**Material shown**
-- ==== Sys2Proof/Config.lean ====
section
/-! DEFINITION. What the spec leaves open: the free values of `UNSPEC` (R9) and the two OPEN
parameters (R31, R125). The opaque constants have no body, so no proof can learn their values.
The fixed parameters of R5 are the widths of Word.lean and `seqHalf` of Machine/Operands.lean. -/

namespace Sys2Proof.Config

/-- The draws for `UNSPEC` (R9, R10): the `n`-th evaluation that leaves `result` unspecified puts `freeResult n` there.
DESIGN CHOICE (log 3): a draw is indexed by a counter in State, so two evaluations of one run never share one (R126). -/
opaque freeResult : Nat → Word

/-- `T_PD`, the settling time, OPEN and finite (R125, U8), in a unit the spec does not name (log 10).
No definition of the machine reads it: "No functional rule of this spec depends on `T_PD`". -/
opaque tPd : Nat

/-- `BWC_BASE`, the bus address a platform may give the block, OPEN (R31, U10; log 11).
The block has no address space, so no definition of the machine reads it. -/
opaque bwcBase : Nat

end Sys2Proof.Config
end

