-- ==== Sys2Proof/Safety.lean ====
section
/-! DEFINITION. The terms in which claims speak of a good state and a good run. -/

namespace Sys2Proof.Machine

/-- The run goes on: bwc_core never stops (R104, R105). -/
def Completes (o : Host.Outcome State Fault Refusal) : Prop := ∃ s', o = .next s'

/-- The outputs are those of the present inputs for some draw (R20, R27): a `result` beside a non-OK status may be any value, which is
why the port's own value serves as the draw. -/
abbrev Settled (s : State) : Prop := s.outputs = eval s.op s.a s.b s.result

/-- The status port carries a code that is driven (R18, R100). -/
abbrev StatusLegal (s : State) : Prop := s.status ≠ 0b11#2

/-- The premise under which a claim may speak of `result` (R9, R17). -/
abbrev Trusted (s : State) : Prop := s.status = 0b00#2

/-- The bits of `result` that an operation with this op can set when it is OK (R17): a count uses bits 5..0 and a boolean bit 0. -/
def resultBits (op : OpBits) : Nat :=
  match op.toNat with
  | 0x0 | 0x1 | 0x2 | 0x3 | 0x4 => 6
  | 0x7 | 0x8 => 1
  | _ => 32

/-- A narrow result is zero-extended (R17). -/
abbrev ResultNarrow (s : State) : Prop := Trusted s → s.result.toNat < 2 ^ resultBits s.op

/-- The machine's invariant between an evaluation and the next change of the inputs. -/
structure Inv (s : State) : Prop where
  /-- R20, R27. -/
  settled : Settled s
  /-- R18, R100. -/
  statusLegal : StatusLegal s
  /-- R17. -/
  resultNarrow : ResultNarrow s

end Sys2Proof.Machine
end

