-- ==== Sys2Proof/Machine/State.lean ====
section
/-! DEFINITION. The state of one SK9 device, as plain data, and the state right after reset. A context is named by
its mailbox address (MBA, R15) and a core by its logical core id (CID, R14), both as natural numbers. Tables are
association lists in rising key order; what an unlisted key holds is the `init` of its type. -/

namespace Sys2Proof.Machine

/-- An association list in rising key order. -/
abbrev Tbl (α : Type) := List (Nat × α)

/-! ## Contexts -/

/-- Why a context is stopped (R204, R228, R208, R218). -/
inductive StopWhy where | trap | save | mute
  deriving DecidableEq, Repr

/-- The states of a context (chapter 8, "Contexts"; R402 for the debugger's halt, which a context that has already stopped may
enter too: `was` says why it had stopped). -/
inductive Run where
  | unspawned
  | running
  | stopped (w : StopWhy)
  | halted (was : Option StopWhy)
  deriving DecidableEq, Repr

/-- The waits that cost a context its slots (Tables 2.10, 7.3, 20.5). -/
inductive WaitKind where
  | access | emptyRead | emptyPort (d : Dir) | emptyQin | fullWrite | sendFull | counterFull | engineQueue | tlb | icache
  | retention | fullEmpty | fence | away | delegation | dlgCredit | launch | relaxedFull | redCredits | lease | target | tables
  | serverIdle | muteRoom | bandwidth (paid : Nat)
  deriving DecidableEq, Repr

/-- A wait in progress: its kind, the tick its stall clock started and the limit that counts for it, as `wdlim` stood then
(R392, R401), the step count at the last try, and a number that the kind gives a meaning: for a read of an empty queue, the words that lay
there for it and did not suffice (R29, R217); for a full relaxed set, the number of its oldest access (Table 7.3). -/
structure Wait where
  kind  : WaitKind
  since : Nat
  lim   : Nat
  epoch : Nat
  seen  : Nat
  deriving DecidableEq, Repr

/-- The operations of Table 7.9. -/
inductive AmoOp where
  | swap | add | and | or | xor | min | max | minu | maxu | faddS | faddD | fminS | fmaxS
  deriving DecidableEq, Repr

/-- What an access does when it is performed. -/
inductive AccKind where
  | load (signed : Bool) (d : Reg)
  | store (v : Word)
  | amo (op : AmoOp) (b : Word) (d : Reg)
  | cas (expected new : Word) (d : Reg)
  deriving DecidableEq, Repr

/-- What the page of a range gives an access to it: whether it is replicated (R320), and the key under which its bytes lie in HBM4E (Table
1.5, Table 20.1); none for an access that names no page. -/
structure Page where
  repl : Bool
  key  : Option Nat
  deriving DecidableEq, Repr

/-- The page of an access that is not translated. -/
def Page.plain : Page := ⟨false, none⟩

/-- Ranges of memory that one access takes in turn: first byte, size, and what its page gives. There is one, but for an
access that crosses from one core of the cluster window to the next (R37) or from one page to the next. -/
abbrev Place := List (Nat × Nat × Page)

/-- How a block of 16 bytes of HBM4E lies encrypted (Table 1.5): the key of its latest write; the bytes of it that have been written under that
key since another key wrote the block, or since nothing had; and the step in which that began. -/
structure KeyTag where
  key   : Nat
  kept  : BitVec 16
  since : Nat
  deriving DecidableEq, Repr

/-- An access that has issued and is not yet performed (R163): where it is performed; the home copy of the same bytes, where its page
is replicated (R320, R390), otherwise the same place; its size; whether it is relaxed; what a
trap of it reports (Table 7.2); the PC and the words of its instruction (Table 8.6); and its place in issue order on the device. -/
structure Acc where
  kind : AccKind
  at_  : Place
  home : Place
  n    : Nat
  rlx  : Bool
  info : Word
  ipc  : Word
  seq  : Nat
  instr : Word
  pfxs : Word
  deriving DecidableEq, Repr
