-- ==== Sys2Proof/Machine/Run.lean ====
section
/-! DEFINITION. How an instruction's effect ends its step: it completes and the PC moves, or it stops (R29, R51, R98,
R148). -/

namespace Sys2Proof.Machine

open Sys2Proof.Config

/-- What every step of the machine answers. -/
abbrev Out := Host.Outcome State Fault Refusal

/-- What an instruction that does not complete leaves behind: `s0` is the state before it, `s1` the state that it had
reached (R29). [DEDUCED: log 21] -/
def stopped (e : Stop) (s0 s1 : State) : State :=
  match e with
  | .trap t => takeTrap t s0
  | .wait k => noteWait s0 s0.cur k
  | .port d =>
    let c := mbaCid s0.cur
    let q := (s0.core c).portq d
    noteWait (if q.blocked.elem s0.cur then s0
      else s0.modCore c fun k => k.setPortq d ⟨q.q, q.blocked ++ [s0.cur]⟩) s0.cur (.emptyPort d)
  | .tlb dva info drop =>
    noteWait (askPort s0 s0.cur dva drop ⟨⟨0, info⟩, s0.me.pc, s0.grp.instr, s0.grp.pfxs⟩) s0.cur .tlb
  | .bank c b => noteWait (startExit s0 c b) s0.cur .retention
  | .line l =>
    noteWait (s0.modCore s0.here fun k => { k with icreq := nins k.icreq l }) s0.cur .icache
  | .trapPc t pc => takeTrapOf s0 s0.cur ⟨t, pc, s0.grp.instr, s0.grp.pfxs⟩
  | .unpaid u b w q p j => noteWait { s0 with window := u, budgets := b, served := w, bwait := q, spilt := p } s0.cur (.bandwidth j)
  | .hold => s1
  | .mute => muteTaken s0

/-- Runs an instruction of `len` bytes whose effect leaves the PC to advance (R98). -/
def runInstr (len : Nat) (body : M Unit) (s : State) : Out :=
  match body s with
  | .ok _ t => .next (t.goto (s.nextPc len) s.me.pc)
  | .error e t => .next (stopped e s t)

/-- Runs an instruction whose effect names the PC that follows and what an orphaned extension there reports (R96). -/
def runJump (body : M (Word × Word)) (s : State) : Out :=
  match body s with
  | .ok (pc, via) t => .next (t.goto pc via)
  | .error e t => .next (stopped e s t)

/-- Runs an instruction whose effect sets its own context's state. -/
def runWhole (body : M Unit) (s : State) : Out :=
  match body s with
  | .ok _ t => .next t
  | .error e t => .next (stopped e s t)

/-- An event's effect. -/
def runEvent (f : State → State) (s : State) : Out := .next (f s)

/-- The checks of a transfer's target (R148). -/
def checkTarget (t : Word) : M Unit := do
  raiseIf (decide (2 ^ 48 ≤ t.toNat)) 0x07 t.toNat
  raiseIf (t.toNat % 4 != 0) 0x09 t.toNat

/-- A displacement in words from the PC of the current group (R87). -/
def relTarget (s : State) (k : Nat) (disp : BitVec k) : Word := s.me.pc + BitVec.ofNat 64 (4 * s.grp.n) + disp.signExtend 64 * 4

end Sys2Proof.Machine
end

**What is required**
Please show, exactly as written, every line above that contains the word "same".

**Task response**
/-- An access that has issued and is not yet performed (R163): where it is performed; the home copy of the same bytes, where its page
is replicated (R320, R390), otherwise the same place; its size; whether it is relaxed; what a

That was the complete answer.